• THE INPUT
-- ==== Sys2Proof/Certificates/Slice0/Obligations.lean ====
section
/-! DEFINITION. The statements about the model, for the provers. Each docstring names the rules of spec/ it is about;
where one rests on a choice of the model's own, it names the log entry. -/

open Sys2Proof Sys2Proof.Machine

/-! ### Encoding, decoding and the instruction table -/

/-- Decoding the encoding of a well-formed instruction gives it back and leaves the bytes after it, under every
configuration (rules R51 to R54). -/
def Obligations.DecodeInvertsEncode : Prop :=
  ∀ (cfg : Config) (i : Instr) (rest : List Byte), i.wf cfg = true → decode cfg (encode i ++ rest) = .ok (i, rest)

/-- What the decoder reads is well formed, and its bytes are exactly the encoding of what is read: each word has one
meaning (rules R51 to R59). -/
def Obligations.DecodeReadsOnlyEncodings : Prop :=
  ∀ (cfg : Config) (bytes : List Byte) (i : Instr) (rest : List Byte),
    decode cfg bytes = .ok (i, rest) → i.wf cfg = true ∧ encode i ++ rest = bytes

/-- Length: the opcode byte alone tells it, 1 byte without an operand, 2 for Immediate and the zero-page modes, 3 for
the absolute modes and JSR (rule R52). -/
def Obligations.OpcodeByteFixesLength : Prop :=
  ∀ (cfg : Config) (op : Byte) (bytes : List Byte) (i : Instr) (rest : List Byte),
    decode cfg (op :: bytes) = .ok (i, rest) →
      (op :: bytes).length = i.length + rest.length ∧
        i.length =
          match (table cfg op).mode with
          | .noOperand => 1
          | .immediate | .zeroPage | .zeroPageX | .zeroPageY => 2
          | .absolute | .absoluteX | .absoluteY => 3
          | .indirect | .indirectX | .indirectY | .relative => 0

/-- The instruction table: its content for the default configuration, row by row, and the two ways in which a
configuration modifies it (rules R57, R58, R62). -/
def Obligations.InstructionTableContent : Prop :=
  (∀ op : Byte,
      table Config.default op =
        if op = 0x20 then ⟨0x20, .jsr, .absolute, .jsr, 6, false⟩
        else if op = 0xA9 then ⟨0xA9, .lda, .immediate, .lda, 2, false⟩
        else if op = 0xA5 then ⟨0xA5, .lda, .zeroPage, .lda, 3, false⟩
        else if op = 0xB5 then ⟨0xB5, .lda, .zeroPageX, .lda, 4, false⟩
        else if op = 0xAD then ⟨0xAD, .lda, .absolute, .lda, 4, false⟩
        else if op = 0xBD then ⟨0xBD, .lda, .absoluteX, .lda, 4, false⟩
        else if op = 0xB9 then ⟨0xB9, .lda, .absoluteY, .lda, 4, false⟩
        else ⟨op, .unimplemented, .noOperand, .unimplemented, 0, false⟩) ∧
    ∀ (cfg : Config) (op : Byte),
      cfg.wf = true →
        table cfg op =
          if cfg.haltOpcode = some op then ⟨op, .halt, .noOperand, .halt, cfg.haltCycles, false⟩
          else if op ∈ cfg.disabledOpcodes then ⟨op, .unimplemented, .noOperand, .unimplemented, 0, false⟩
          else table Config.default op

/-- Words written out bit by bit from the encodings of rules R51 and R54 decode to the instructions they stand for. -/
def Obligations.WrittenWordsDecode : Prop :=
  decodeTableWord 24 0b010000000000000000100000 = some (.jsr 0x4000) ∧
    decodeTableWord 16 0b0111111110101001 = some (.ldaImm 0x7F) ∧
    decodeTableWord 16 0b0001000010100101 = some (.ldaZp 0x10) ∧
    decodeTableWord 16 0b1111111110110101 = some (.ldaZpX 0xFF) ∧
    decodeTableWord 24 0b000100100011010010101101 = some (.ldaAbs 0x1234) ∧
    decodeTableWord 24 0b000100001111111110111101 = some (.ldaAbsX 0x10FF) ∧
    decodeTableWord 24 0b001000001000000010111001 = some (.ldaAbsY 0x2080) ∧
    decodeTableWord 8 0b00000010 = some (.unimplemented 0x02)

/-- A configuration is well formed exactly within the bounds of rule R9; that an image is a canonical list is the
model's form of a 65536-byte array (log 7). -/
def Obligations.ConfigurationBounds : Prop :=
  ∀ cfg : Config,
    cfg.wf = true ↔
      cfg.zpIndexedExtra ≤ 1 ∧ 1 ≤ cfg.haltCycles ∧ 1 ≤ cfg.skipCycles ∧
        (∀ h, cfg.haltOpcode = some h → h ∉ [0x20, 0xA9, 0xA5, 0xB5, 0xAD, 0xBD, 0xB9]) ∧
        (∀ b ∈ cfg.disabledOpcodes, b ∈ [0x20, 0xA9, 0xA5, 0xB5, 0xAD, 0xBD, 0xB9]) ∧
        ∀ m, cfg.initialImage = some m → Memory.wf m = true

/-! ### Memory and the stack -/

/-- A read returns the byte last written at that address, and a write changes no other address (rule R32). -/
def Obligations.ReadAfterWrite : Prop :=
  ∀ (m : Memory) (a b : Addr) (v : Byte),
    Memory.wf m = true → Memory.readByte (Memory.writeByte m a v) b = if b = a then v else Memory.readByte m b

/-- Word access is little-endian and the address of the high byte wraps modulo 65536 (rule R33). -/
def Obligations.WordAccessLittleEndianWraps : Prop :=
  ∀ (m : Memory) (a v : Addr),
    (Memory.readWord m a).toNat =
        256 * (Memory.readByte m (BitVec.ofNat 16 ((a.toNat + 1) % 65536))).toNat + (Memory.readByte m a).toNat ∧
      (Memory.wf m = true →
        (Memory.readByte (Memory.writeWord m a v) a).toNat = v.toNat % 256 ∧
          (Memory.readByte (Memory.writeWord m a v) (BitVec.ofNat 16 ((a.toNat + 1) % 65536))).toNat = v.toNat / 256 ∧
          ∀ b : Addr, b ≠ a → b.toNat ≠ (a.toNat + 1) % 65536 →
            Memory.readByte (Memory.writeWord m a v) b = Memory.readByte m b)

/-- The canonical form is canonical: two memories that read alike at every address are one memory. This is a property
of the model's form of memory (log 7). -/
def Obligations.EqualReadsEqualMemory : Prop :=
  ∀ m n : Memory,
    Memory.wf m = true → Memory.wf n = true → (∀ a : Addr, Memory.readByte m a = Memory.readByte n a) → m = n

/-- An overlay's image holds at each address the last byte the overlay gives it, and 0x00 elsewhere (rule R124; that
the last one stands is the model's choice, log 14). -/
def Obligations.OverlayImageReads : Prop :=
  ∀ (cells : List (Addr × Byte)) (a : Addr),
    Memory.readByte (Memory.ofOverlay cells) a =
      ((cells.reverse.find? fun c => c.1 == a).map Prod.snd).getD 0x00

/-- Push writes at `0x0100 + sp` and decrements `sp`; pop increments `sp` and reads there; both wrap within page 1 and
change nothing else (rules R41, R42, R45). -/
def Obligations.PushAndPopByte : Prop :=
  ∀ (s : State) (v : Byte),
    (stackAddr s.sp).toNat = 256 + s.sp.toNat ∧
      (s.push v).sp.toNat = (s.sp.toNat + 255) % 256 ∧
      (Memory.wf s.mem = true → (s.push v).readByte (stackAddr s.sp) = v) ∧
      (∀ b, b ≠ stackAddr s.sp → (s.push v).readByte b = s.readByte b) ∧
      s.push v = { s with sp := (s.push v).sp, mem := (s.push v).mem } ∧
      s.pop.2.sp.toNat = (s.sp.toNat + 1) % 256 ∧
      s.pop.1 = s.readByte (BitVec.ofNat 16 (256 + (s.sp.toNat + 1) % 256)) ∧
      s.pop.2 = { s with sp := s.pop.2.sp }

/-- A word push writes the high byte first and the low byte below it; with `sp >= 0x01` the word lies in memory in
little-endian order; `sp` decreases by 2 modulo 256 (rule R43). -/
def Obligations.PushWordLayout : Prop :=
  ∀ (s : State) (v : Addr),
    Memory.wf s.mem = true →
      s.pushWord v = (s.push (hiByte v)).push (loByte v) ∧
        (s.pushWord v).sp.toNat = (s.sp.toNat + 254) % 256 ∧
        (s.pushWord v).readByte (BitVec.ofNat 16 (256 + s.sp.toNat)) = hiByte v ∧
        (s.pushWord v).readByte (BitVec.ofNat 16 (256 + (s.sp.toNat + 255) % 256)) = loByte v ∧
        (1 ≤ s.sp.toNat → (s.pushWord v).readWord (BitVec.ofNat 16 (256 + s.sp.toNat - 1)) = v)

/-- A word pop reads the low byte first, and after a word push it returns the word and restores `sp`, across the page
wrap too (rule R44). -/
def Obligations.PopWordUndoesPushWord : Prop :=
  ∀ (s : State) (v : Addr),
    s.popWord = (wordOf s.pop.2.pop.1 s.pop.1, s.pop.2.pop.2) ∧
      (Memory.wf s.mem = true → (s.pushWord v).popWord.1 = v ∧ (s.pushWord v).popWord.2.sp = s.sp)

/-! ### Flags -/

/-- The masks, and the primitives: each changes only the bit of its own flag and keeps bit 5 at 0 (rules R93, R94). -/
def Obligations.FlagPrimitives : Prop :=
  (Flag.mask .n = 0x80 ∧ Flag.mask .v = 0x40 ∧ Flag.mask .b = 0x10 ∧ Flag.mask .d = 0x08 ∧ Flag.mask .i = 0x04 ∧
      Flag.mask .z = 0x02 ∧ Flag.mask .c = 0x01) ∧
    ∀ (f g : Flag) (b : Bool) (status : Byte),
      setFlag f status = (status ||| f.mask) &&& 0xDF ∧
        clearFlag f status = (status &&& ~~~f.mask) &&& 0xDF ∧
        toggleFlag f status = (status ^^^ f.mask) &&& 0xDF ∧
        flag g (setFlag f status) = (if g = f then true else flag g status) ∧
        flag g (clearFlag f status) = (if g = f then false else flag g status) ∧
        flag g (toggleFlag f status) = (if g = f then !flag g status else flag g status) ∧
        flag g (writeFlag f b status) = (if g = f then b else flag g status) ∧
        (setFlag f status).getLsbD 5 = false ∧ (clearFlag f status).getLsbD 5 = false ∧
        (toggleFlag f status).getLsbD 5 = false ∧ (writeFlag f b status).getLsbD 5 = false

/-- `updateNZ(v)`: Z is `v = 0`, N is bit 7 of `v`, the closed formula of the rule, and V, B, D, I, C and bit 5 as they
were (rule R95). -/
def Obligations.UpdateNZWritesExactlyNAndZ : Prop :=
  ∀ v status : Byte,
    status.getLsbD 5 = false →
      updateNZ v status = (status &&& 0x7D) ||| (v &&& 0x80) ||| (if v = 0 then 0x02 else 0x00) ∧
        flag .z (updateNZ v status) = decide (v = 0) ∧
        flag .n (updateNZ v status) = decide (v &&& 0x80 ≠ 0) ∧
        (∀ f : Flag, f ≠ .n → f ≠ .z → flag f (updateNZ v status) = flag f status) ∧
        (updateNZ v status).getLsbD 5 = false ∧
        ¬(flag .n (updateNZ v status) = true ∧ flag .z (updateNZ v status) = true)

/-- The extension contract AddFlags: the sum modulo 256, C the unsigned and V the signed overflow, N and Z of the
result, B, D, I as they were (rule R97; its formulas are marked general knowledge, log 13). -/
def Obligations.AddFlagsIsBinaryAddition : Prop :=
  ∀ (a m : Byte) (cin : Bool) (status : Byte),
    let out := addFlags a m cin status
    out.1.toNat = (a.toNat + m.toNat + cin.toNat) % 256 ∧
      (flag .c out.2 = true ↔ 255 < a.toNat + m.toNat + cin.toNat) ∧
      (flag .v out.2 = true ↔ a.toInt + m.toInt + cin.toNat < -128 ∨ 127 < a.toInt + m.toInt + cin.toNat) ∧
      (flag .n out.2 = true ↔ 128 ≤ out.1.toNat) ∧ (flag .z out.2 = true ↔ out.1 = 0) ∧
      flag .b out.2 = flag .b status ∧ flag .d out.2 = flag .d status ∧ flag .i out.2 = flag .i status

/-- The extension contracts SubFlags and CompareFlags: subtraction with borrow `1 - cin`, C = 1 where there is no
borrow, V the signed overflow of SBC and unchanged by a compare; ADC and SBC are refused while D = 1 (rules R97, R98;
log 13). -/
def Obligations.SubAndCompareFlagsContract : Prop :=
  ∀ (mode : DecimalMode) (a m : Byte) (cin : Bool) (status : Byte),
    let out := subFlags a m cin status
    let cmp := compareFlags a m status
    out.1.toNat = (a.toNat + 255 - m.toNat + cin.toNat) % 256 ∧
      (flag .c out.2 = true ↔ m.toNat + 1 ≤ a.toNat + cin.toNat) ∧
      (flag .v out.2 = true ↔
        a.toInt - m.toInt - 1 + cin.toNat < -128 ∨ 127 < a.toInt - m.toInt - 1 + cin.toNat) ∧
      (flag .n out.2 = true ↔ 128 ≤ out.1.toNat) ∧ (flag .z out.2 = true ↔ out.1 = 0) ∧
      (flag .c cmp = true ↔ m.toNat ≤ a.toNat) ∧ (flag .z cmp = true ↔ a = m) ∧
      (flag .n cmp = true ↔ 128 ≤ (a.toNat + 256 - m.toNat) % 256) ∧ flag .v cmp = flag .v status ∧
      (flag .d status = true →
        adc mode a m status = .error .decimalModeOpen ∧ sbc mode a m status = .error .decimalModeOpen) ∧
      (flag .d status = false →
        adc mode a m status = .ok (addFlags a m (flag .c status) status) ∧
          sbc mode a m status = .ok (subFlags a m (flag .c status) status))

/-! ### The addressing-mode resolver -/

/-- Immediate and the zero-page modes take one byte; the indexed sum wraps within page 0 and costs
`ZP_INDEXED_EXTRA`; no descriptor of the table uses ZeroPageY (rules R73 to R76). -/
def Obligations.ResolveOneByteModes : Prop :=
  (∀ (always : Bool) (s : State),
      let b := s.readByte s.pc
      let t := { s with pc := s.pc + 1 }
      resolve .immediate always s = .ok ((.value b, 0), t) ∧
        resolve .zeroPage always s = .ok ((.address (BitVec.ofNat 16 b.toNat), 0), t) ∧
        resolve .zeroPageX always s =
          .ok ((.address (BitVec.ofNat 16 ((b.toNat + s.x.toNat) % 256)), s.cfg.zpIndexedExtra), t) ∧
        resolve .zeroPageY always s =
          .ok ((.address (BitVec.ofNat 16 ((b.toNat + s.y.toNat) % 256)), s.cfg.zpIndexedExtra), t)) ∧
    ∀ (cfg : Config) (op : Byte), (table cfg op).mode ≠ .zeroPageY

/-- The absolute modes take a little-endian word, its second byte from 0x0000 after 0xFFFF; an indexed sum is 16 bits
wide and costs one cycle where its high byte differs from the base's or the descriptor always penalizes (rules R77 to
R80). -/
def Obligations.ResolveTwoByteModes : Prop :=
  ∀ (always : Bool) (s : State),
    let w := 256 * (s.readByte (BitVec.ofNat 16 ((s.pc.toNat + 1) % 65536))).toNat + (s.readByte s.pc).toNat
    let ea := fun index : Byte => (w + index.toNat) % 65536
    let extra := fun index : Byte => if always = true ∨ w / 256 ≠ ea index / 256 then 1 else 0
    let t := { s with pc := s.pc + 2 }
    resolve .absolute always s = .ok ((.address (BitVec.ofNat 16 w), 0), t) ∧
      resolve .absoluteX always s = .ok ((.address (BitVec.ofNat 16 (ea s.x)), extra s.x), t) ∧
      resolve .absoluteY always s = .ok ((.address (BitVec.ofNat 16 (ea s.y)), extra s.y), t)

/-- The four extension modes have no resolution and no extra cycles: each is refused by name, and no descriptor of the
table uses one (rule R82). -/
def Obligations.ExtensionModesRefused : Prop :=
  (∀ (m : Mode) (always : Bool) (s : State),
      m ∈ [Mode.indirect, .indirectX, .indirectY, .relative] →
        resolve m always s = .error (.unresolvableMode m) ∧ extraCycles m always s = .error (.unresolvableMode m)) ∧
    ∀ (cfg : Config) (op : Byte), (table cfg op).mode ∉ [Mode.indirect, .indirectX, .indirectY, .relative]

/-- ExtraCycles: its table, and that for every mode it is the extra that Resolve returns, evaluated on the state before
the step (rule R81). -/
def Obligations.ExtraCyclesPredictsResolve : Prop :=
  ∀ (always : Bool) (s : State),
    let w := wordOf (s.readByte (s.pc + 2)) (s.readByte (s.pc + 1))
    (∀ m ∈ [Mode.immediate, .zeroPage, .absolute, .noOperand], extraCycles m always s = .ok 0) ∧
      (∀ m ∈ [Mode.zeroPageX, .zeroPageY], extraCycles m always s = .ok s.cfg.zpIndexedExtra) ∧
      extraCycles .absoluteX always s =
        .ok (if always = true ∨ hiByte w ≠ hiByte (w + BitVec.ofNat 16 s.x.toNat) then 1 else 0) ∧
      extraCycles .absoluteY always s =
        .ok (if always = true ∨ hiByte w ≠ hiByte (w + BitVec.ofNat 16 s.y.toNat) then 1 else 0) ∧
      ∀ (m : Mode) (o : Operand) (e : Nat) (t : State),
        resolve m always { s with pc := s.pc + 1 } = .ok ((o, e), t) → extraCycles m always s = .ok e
---
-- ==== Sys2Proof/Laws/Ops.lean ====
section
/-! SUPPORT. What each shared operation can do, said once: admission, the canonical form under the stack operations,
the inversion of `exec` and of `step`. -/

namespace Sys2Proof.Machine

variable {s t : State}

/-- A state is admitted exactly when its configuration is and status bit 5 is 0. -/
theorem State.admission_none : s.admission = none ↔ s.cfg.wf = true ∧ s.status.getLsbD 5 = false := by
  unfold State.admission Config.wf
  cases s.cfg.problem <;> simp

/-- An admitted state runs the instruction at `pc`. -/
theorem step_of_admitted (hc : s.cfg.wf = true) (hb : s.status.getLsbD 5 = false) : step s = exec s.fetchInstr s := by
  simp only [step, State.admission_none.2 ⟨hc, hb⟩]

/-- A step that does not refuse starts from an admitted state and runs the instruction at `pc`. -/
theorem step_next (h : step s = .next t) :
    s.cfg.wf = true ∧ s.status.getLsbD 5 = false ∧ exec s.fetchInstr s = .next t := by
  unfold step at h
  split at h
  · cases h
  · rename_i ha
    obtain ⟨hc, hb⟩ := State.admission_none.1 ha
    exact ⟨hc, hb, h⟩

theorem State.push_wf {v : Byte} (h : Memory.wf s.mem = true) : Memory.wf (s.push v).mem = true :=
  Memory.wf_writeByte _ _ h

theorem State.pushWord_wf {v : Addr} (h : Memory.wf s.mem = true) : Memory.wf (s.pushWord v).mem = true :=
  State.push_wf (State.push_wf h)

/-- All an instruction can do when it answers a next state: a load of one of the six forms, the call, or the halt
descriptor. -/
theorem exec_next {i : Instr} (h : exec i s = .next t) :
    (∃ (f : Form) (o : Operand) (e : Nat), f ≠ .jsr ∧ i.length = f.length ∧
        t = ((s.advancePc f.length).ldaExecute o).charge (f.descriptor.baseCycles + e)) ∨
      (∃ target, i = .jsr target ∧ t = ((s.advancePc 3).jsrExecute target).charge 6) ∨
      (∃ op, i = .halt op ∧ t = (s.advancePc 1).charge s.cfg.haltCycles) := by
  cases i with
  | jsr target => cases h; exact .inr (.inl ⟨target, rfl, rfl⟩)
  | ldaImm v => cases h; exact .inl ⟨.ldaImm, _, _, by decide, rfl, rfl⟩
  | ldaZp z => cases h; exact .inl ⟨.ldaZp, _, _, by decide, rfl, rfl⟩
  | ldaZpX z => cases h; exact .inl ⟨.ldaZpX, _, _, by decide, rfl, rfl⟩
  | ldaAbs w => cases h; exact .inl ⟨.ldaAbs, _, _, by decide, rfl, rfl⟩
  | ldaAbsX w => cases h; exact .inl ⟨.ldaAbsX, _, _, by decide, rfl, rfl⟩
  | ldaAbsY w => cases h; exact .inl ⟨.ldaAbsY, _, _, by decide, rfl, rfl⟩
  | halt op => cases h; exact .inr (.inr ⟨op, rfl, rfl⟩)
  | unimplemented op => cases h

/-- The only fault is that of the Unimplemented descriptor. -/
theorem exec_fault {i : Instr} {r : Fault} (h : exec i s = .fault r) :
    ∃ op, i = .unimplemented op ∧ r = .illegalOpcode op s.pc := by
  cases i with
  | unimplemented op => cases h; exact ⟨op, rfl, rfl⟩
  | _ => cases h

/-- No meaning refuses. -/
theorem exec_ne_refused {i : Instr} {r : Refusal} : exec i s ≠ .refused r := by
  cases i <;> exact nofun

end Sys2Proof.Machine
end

• TASK DETAILS
Scan the listing above, and wherever a line holds the string "stackAddr", copy that line.

• EXERCISE RESPONSE
    (stackAddr s.sp).toNat = 256 + s.sp.toNat ∧
      (Memory.wf s.mem = true → (s.push v).readByte (stackAddr s.sp) = v) ∧
      (∀ b, b ≠ stackAddr s.sp → (s.push v).readByte b = s.readByte b) ∧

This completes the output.